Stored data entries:
'''

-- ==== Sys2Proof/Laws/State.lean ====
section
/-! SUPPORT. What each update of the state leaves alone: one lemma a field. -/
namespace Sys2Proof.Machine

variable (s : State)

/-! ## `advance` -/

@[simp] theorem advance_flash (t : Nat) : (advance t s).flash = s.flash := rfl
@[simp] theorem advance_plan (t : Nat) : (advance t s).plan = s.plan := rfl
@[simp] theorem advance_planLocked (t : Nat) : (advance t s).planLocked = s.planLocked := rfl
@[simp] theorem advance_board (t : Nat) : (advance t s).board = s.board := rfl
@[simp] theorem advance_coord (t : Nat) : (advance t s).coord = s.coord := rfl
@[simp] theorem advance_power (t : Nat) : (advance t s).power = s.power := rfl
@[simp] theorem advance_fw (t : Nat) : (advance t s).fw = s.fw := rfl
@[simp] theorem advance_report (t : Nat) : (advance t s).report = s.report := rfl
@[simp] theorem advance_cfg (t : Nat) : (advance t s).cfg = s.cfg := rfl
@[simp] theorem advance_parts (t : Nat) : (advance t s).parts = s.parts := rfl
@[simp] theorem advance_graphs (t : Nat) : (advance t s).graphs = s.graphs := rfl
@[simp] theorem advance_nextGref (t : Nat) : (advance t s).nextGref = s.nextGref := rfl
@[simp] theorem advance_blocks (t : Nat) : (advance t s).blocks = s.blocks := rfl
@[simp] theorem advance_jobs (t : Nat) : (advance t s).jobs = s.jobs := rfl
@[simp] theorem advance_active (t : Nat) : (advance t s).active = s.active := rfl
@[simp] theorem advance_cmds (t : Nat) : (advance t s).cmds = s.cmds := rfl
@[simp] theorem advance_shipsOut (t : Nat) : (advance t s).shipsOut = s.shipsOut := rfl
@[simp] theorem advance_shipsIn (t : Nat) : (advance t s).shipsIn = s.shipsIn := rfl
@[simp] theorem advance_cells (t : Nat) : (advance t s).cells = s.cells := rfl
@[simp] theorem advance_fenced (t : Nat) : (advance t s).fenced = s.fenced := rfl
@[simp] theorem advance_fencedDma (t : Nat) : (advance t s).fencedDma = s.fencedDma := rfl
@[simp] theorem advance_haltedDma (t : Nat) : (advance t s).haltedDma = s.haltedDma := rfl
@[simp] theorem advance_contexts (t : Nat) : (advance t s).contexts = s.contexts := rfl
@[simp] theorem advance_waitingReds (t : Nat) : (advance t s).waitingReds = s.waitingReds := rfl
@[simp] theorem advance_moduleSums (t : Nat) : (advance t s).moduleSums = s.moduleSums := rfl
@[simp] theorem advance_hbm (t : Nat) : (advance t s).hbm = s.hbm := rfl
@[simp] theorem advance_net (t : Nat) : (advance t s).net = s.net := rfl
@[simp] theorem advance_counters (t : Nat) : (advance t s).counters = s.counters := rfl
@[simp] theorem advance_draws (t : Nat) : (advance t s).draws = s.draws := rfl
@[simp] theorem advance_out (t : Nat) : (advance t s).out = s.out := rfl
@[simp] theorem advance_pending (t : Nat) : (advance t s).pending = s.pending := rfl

'''
'''

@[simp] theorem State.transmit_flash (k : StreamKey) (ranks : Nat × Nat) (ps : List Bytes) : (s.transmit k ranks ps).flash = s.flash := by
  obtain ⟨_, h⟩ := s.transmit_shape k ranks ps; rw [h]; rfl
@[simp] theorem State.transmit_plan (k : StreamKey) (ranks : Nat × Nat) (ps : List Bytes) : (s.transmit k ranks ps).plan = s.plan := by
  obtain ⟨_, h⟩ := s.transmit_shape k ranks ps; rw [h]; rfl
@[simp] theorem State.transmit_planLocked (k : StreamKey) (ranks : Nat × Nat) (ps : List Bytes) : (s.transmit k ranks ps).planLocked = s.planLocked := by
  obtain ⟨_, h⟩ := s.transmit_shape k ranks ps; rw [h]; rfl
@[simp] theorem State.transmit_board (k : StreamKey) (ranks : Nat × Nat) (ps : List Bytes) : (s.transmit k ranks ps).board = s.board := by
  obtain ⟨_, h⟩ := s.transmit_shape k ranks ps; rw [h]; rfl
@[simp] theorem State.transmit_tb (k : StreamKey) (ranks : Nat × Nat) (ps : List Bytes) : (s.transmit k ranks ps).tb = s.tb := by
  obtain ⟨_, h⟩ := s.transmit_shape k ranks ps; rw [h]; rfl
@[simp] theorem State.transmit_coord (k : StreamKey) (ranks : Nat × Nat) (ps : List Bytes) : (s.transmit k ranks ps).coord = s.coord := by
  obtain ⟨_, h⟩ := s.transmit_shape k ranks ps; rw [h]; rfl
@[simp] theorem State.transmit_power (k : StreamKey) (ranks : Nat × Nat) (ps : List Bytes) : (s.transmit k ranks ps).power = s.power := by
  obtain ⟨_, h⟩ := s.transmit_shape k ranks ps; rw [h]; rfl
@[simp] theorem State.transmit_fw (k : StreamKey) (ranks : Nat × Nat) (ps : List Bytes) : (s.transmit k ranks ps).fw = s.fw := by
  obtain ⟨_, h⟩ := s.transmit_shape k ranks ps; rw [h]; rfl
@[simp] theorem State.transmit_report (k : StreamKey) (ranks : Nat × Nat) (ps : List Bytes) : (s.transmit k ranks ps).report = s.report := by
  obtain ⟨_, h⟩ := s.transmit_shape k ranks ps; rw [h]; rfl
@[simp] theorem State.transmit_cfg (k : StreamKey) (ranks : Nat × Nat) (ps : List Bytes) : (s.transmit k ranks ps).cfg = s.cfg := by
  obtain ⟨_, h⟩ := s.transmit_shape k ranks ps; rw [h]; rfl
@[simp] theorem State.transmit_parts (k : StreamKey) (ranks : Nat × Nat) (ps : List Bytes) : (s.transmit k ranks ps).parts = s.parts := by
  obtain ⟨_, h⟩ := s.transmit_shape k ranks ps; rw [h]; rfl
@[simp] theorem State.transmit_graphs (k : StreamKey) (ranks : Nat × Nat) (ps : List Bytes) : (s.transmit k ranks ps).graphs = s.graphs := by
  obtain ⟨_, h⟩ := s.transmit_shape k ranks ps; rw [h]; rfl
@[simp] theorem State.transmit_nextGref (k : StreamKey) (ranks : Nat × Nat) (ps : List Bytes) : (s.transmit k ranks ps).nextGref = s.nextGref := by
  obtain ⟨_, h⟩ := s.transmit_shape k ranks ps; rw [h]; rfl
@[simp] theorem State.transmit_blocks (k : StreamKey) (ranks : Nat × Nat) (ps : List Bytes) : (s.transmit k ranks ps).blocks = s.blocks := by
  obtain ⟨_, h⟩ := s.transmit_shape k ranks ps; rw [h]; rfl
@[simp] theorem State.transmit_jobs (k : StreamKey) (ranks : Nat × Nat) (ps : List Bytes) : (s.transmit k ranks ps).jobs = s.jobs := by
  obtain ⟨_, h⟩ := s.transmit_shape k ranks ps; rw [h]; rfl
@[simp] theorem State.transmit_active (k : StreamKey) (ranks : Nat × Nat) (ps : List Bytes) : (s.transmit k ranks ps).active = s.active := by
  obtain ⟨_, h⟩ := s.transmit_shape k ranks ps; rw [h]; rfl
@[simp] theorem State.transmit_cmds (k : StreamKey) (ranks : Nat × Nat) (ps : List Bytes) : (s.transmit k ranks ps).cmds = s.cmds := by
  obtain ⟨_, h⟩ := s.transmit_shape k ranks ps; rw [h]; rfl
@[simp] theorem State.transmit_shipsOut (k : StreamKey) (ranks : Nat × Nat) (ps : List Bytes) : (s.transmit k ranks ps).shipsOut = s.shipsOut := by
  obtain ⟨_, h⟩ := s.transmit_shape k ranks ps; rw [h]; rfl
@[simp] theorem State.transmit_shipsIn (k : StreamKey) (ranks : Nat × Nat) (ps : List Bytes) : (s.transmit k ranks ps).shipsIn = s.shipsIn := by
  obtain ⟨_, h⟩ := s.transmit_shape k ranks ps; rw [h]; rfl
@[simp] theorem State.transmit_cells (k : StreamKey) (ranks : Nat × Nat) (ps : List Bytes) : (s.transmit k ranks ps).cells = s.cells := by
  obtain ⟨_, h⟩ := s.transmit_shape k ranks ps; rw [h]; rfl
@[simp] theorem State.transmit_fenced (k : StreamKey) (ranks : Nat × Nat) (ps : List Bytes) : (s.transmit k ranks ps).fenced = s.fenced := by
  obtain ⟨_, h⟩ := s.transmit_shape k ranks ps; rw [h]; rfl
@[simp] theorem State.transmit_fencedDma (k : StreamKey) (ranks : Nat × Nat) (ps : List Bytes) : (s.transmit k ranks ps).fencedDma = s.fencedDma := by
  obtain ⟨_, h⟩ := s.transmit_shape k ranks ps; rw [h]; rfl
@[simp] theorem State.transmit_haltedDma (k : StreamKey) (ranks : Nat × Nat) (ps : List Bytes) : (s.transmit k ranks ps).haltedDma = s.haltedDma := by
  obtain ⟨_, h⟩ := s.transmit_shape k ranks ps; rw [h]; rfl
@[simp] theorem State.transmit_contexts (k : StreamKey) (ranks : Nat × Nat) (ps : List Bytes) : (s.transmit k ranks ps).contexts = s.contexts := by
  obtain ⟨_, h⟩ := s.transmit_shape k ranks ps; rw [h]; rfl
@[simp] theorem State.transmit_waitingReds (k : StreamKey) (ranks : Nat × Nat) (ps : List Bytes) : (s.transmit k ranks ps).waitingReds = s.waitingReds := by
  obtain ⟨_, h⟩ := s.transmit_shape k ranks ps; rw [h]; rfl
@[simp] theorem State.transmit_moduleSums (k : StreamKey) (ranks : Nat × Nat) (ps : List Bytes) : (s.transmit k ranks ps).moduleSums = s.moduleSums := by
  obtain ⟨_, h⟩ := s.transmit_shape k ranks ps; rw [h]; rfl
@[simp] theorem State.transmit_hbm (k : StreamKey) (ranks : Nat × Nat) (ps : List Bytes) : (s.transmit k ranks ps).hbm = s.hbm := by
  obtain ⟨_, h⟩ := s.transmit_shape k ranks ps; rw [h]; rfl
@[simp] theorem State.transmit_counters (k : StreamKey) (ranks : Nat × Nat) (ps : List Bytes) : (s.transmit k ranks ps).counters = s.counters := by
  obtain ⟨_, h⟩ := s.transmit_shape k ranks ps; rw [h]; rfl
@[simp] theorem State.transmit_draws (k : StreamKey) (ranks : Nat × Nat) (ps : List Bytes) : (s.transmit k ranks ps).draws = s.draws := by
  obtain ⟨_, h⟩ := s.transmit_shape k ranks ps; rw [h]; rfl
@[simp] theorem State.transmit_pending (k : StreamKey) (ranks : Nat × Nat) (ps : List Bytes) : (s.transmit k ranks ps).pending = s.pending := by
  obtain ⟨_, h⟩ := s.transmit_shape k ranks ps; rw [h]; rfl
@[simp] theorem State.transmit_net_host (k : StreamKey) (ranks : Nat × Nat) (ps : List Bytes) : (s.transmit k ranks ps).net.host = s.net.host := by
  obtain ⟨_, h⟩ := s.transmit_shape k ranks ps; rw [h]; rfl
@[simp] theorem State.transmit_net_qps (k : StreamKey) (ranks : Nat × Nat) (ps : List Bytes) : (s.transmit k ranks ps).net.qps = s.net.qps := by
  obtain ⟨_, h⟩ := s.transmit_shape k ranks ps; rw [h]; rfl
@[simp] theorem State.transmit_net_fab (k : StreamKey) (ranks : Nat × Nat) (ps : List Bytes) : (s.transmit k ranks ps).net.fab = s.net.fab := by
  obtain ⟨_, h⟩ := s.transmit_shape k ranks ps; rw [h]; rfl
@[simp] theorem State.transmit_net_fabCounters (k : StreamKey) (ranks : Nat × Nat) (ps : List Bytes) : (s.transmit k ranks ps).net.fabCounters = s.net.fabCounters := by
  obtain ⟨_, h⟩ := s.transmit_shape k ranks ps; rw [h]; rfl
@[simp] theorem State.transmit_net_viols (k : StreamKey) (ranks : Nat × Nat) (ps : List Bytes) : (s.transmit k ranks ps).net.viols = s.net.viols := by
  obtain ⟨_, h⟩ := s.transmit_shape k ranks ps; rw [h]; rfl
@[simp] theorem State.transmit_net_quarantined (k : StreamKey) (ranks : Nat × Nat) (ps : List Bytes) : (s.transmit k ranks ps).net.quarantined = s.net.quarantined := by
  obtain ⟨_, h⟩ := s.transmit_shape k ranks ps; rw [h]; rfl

'''

Aim of the exercise :: Show all lines above that contain "fencedDma".

Written solution ::
@[simp] theorem advance_fencedDma (t : Nat) : (advance t s).fencedDma = s.fencedDma := rfl
@[simp] theorem State.transmit_fencedDma (k : StreamKey) (ranks : Nat × Nat) (ps : List Bytes) : (s.transmit k ranks ps).fencedDma = s.fencedDma := by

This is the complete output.